### [WHAT THE EXERCISE ASKS]
Each line of the listing that includes "ltile" should be reported.

*** Opening of RECORD SET ***

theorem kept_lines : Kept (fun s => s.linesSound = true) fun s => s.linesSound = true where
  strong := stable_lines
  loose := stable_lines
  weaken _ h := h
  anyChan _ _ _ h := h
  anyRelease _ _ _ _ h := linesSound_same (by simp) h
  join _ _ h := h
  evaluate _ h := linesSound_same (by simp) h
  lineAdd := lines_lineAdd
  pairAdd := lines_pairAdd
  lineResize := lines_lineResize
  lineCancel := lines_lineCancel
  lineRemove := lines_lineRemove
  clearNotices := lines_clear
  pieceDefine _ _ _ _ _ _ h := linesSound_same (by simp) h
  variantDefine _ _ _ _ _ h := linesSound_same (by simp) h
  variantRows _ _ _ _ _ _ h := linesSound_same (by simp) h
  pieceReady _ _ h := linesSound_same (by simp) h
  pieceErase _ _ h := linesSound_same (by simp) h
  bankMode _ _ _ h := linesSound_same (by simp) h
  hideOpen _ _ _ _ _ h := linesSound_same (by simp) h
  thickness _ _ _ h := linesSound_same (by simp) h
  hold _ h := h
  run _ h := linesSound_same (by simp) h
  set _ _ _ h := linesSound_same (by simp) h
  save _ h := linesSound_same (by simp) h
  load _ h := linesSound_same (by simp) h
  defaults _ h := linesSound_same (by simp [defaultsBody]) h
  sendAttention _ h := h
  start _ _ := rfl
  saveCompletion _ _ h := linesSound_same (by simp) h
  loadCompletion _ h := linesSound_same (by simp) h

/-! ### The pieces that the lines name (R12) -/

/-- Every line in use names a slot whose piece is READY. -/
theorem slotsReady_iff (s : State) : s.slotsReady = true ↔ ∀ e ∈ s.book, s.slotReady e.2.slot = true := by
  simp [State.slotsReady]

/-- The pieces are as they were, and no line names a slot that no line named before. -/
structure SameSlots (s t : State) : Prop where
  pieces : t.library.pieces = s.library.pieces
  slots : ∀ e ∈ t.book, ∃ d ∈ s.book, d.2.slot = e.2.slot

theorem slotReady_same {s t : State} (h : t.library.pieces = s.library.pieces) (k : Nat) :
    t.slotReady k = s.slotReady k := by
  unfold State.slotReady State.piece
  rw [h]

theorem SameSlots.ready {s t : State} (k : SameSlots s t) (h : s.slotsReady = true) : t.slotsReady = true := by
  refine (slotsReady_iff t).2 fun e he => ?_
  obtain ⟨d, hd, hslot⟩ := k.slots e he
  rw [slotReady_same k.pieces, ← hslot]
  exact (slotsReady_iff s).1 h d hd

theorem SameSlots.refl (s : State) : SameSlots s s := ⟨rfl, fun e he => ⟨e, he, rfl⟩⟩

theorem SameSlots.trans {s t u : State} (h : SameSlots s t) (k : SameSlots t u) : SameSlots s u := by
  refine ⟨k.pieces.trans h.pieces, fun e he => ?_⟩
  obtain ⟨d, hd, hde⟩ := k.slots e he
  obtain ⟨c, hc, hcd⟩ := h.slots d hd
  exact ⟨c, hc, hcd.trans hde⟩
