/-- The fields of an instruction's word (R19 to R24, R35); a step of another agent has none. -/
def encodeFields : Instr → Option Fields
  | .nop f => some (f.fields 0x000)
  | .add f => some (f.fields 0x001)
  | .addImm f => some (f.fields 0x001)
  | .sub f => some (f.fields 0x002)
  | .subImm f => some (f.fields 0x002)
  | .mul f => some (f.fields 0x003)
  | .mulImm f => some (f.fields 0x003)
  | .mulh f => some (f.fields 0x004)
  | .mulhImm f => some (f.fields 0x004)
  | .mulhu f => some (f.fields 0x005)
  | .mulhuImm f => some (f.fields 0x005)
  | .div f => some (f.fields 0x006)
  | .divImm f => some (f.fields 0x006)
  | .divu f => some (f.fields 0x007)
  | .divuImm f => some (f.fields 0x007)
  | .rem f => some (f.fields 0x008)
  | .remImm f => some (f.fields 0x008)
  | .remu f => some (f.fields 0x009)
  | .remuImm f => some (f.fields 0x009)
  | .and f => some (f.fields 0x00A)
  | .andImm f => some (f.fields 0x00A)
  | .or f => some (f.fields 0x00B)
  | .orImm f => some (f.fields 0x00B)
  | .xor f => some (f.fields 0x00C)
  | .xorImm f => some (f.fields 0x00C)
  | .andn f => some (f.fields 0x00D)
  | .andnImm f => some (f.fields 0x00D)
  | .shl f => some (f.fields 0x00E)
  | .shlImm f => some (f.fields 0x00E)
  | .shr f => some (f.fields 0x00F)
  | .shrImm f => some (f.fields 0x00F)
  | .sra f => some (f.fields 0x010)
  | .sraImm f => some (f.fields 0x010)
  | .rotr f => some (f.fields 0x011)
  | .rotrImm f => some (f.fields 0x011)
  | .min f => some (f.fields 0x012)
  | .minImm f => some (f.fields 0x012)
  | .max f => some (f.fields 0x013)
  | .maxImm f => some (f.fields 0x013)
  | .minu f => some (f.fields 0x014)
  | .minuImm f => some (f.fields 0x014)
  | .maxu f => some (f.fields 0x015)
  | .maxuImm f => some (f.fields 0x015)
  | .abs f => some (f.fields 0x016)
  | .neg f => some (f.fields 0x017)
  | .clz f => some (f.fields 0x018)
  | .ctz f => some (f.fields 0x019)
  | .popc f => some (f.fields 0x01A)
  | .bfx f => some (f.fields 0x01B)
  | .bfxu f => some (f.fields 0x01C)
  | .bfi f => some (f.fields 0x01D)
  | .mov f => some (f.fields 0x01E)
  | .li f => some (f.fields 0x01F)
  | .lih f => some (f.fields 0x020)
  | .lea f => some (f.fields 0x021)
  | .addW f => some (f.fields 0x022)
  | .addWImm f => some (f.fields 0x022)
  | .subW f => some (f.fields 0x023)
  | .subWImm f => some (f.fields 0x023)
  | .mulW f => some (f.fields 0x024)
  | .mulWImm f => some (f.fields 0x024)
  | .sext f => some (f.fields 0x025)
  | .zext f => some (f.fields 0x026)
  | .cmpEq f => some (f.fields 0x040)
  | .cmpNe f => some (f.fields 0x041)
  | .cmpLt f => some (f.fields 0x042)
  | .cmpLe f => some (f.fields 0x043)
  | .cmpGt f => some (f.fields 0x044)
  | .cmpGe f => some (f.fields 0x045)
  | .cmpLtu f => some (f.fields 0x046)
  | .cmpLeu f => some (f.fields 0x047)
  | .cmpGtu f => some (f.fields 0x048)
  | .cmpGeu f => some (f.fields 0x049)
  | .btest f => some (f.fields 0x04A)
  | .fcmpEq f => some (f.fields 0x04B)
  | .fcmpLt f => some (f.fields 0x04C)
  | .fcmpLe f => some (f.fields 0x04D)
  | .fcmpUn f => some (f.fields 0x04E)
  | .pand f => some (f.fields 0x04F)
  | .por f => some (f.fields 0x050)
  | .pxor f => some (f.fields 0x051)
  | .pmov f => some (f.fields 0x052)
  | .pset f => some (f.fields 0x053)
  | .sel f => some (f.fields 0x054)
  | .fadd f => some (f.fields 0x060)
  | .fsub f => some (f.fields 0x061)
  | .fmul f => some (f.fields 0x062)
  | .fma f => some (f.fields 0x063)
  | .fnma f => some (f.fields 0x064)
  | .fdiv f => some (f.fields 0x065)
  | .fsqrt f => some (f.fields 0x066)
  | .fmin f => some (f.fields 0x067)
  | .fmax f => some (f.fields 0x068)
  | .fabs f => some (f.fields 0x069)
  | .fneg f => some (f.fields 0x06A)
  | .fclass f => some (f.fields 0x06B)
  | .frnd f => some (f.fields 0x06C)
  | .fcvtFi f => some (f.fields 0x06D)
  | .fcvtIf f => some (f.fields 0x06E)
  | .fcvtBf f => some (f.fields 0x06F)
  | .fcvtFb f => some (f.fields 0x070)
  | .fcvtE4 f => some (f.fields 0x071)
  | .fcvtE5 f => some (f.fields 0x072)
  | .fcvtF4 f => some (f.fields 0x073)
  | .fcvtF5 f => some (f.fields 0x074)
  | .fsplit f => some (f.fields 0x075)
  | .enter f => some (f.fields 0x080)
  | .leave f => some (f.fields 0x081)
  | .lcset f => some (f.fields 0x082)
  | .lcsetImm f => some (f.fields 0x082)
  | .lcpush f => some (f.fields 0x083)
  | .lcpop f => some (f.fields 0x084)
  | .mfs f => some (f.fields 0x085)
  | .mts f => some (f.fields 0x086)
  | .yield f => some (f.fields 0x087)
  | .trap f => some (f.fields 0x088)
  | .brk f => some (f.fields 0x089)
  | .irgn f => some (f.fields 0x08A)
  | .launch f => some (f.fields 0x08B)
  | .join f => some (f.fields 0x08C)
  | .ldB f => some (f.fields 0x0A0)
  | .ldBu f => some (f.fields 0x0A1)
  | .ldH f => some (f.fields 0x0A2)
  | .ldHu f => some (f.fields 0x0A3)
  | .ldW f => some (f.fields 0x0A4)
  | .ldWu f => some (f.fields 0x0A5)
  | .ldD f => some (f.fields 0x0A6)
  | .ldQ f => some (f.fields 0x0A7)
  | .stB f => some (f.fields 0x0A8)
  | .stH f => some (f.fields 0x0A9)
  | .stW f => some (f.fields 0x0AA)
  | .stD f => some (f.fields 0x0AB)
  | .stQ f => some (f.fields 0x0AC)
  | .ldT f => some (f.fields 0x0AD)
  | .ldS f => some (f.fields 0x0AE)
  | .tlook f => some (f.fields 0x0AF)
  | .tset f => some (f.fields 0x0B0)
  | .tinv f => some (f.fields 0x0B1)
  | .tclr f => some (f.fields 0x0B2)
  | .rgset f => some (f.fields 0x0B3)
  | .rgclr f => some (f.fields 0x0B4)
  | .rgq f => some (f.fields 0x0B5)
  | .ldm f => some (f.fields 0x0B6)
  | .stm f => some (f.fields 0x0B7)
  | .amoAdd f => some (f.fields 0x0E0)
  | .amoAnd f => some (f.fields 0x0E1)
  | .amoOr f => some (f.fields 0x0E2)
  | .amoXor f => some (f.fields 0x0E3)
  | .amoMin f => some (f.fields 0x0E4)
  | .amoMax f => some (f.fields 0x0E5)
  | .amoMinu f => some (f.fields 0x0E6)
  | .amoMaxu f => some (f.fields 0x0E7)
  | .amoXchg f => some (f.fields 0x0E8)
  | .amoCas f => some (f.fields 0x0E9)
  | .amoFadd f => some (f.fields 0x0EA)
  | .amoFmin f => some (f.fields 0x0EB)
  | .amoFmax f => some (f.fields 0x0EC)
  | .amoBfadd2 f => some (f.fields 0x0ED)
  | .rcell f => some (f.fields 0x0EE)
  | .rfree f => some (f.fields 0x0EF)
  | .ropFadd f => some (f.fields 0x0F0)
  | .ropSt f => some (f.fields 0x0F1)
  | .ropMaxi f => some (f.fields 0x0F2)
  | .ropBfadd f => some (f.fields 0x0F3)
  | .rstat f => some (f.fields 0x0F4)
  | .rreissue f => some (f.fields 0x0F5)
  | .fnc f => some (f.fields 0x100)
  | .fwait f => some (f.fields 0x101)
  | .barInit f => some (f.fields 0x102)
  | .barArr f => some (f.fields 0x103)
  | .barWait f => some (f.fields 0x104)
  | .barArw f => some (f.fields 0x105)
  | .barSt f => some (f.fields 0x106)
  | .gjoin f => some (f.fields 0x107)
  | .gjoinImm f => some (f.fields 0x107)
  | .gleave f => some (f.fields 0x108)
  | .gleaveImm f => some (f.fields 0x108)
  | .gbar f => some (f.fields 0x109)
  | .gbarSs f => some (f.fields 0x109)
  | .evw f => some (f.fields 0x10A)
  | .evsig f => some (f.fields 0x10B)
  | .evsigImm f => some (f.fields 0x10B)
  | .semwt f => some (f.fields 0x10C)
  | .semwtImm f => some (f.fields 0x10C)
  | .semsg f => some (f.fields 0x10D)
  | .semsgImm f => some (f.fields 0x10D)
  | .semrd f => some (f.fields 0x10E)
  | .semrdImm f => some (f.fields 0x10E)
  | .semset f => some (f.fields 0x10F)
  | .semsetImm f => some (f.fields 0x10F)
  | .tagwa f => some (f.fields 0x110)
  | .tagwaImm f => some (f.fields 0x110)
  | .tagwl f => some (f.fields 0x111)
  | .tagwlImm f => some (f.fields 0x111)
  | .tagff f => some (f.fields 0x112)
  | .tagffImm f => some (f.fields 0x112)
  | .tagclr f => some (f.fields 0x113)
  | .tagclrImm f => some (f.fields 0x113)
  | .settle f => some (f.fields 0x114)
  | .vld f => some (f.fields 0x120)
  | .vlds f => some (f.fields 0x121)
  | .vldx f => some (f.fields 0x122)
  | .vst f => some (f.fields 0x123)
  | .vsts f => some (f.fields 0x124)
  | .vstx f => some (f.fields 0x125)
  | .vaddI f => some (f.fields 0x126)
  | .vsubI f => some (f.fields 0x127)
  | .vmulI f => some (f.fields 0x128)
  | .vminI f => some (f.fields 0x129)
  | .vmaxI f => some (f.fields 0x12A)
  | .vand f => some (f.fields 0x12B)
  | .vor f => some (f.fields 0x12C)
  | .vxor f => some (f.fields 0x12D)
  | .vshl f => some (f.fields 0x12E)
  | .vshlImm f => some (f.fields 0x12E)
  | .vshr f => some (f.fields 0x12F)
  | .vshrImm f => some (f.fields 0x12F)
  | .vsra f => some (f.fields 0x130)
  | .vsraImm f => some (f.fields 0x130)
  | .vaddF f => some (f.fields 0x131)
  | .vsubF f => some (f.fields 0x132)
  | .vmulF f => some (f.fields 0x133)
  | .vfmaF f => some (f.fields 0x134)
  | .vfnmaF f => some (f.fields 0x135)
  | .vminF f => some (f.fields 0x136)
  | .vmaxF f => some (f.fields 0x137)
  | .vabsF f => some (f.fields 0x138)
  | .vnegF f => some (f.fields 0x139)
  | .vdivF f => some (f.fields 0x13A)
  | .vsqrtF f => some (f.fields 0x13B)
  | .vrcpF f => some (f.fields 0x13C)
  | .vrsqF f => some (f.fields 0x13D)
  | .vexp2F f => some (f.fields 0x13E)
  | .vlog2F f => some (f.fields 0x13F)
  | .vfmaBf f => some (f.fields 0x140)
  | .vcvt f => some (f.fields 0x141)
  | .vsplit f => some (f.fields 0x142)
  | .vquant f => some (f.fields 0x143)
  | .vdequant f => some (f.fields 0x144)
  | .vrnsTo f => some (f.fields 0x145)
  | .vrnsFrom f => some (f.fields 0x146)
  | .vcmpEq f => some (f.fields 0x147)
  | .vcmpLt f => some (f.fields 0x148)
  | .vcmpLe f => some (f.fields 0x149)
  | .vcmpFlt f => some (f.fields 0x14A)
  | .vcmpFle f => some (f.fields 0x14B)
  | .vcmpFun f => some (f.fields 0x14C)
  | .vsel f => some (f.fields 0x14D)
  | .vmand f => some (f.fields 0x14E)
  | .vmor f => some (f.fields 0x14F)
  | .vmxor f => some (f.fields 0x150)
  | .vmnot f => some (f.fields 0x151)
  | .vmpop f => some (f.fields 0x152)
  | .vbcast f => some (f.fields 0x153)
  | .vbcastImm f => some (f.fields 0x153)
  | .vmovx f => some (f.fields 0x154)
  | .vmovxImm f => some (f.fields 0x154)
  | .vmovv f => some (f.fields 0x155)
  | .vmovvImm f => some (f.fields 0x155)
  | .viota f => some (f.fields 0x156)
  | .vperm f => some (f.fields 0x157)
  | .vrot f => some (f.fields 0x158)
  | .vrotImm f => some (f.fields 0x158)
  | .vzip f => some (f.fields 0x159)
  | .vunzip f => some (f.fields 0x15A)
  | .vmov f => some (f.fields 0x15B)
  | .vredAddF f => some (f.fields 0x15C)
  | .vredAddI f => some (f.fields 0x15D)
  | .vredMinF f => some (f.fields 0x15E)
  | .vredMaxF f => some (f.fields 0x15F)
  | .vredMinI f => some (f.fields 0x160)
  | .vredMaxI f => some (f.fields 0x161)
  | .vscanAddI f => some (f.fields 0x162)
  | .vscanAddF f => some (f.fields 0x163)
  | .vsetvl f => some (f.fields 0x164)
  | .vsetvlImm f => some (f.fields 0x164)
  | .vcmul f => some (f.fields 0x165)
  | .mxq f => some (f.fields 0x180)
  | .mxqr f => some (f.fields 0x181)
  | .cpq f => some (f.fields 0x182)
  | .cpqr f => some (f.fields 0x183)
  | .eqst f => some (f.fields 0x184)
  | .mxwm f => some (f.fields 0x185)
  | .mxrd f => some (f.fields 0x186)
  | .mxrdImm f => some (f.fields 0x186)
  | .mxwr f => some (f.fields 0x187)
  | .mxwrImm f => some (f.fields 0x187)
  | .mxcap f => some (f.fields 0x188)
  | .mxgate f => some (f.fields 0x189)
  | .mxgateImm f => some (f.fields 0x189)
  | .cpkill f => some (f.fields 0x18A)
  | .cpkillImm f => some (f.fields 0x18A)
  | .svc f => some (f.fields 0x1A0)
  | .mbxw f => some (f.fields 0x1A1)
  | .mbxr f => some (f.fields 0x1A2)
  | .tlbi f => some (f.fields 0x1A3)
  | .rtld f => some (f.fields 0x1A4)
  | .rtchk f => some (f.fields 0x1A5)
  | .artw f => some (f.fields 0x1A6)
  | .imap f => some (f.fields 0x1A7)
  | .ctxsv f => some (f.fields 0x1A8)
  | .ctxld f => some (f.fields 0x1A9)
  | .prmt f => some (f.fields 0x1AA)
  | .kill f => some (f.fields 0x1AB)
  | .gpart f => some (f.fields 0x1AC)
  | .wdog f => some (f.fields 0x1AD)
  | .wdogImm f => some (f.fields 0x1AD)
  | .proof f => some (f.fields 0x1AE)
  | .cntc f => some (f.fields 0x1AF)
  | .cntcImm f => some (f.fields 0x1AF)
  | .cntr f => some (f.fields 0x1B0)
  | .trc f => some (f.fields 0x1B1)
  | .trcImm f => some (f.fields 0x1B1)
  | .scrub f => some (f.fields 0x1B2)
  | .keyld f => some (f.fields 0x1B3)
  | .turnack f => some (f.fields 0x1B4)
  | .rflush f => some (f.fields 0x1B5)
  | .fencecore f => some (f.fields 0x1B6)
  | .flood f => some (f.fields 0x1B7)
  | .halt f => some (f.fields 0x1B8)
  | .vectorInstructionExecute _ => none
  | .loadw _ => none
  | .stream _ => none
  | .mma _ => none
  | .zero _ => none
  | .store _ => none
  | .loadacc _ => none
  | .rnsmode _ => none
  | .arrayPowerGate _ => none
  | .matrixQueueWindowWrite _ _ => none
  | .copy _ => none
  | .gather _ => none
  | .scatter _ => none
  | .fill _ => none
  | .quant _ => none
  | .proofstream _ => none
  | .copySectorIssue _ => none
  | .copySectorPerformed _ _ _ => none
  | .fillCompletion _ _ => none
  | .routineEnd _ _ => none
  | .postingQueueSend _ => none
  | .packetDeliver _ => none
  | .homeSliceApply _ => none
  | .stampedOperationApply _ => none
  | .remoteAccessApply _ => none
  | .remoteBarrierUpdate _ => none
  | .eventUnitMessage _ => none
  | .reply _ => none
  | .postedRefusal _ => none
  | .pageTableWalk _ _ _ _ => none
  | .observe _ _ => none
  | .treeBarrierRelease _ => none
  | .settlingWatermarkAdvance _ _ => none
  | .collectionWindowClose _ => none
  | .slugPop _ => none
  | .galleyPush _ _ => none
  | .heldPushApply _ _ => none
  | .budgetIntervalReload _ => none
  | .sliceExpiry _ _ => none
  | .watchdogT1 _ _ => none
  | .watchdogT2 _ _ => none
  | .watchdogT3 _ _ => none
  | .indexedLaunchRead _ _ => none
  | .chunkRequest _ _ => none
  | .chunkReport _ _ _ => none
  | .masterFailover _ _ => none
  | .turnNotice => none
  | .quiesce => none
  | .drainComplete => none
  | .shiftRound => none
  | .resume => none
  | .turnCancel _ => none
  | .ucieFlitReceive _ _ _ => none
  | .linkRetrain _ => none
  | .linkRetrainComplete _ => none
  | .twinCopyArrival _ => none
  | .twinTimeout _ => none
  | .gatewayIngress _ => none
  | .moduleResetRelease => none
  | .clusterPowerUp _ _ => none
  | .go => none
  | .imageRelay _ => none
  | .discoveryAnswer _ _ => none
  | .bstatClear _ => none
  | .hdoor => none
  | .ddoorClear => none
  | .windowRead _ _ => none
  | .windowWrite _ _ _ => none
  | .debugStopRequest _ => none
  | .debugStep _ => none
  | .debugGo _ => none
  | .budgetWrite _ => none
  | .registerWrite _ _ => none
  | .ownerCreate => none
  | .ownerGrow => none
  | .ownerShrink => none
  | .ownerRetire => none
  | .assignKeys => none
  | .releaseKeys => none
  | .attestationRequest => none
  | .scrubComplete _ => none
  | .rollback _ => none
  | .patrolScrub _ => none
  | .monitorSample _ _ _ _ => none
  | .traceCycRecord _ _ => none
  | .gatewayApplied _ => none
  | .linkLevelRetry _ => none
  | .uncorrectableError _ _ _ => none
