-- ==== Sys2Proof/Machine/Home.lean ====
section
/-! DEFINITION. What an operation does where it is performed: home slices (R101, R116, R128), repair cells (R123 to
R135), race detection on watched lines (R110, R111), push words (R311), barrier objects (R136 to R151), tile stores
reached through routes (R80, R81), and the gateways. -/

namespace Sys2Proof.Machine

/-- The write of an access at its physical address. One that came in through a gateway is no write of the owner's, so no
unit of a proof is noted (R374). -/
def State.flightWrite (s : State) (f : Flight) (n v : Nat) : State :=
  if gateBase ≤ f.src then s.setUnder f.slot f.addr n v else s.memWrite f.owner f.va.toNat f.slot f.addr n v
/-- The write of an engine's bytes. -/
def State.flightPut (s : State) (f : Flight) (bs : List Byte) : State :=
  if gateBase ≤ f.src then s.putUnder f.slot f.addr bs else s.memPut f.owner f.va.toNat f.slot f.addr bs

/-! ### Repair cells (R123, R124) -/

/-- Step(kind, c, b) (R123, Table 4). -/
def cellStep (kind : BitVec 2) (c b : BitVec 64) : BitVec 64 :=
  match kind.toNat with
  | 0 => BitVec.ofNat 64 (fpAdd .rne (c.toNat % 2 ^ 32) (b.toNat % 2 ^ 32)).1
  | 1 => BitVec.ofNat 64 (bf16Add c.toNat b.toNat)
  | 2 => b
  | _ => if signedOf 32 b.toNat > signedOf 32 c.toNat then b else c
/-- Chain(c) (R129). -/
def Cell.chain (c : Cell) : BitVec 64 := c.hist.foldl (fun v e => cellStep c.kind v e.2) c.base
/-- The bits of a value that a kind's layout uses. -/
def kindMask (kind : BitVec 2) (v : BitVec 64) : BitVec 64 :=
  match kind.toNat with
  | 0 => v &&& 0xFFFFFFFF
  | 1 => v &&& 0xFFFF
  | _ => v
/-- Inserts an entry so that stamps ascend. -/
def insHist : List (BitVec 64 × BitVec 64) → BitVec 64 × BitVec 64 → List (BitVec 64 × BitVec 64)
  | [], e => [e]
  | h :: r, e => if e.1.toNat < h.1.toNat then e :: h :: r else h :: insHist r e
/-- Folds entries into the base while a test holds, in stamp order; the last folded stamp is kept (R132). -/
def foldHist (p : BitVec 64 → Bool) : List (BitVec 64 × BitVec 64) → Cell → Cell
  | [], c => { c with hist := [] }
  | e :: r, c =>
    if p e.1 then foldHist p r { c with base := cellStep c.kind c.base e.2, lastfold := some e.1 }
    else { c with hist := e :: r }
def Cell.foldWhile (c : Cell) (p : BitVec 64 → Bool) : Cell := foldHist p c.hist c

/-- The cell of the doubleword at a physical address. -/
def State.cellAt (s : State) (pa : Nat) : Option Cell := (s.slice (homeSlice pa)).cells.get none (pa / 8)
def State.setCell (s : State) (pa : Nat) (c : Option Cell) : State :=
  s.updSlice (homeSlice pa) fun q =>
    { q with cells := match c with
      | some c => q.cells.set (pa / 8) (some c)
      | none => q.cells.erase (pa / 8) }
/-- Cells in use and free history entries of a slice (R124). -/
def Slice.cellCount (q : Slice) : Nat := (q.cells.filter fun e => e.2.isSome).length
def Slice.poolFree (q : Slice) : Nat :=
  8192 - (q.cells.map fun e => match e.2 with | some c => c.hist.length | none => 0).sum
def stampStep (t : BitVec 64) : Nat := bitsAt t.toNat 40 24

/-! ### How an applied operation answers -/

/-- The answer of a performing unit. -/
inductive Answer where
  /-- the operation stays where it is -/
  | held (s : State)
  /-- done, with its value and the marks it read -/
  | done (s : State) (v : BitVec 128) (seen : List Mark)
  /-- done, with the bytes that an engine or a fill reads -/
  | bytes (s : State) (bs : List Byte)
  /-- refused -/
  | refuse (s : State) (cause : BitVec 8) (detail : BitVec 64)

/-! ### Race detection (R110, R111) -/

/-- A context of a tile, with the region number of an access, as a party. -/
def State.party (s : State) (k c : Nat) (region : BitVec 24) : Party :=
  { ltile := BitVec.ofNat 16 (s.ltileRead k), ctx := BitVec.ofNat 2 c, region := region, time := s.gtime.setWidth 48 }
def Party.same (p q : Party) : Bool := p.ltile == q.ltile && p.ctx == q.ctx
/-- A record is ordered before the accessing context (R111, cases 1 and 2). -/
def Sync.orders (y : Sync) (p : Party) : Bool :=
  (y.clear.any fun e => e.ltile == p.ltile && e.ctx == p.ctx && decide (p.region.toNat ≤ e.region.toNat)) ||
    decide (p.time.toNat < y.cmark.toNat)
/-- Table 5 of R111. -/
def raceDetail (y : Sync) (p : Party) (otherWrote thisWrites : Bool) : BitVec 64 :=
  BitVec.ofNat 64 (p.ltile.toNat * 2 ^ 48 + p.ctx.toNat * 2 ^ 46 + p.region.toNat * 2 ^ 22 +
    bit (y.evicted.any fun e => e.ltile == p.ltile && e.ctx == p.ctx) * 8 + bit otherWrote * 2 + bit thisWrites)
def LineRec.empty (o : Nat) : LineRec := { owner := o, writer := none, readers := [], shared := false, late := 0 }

*** Close of RECORD SET ***

### [TASK OUTPUT]
  { ltile := BitVec.ofNat 16 (s.ltileRead k), ctx := BitVec.ofNat 2 c, region := region, time := s.gtime.setWidth 48 }
def Party.same (p q : Party) : Bool := p.ltile == q.ltile && p.ctx == q.ctx
  (y.clear.any fun e => e.ltile == p.ltile && e.ctx == p.ctx && decide (p.region.toNat ≤ e.region.toNat)) ||
  BitVec.ofNat 64 (p.ltile.toNat * 2 ^ 48 + p.ctx.toNat * 2 ^ 46 + p.region.toNat * 2 ^ 22 +
    bit (y.evicted.any fun e => e.ltile == p.ltile && e.ctx == p.ctx) * 8 + bit otherWrote * 2 + bit thisWrites)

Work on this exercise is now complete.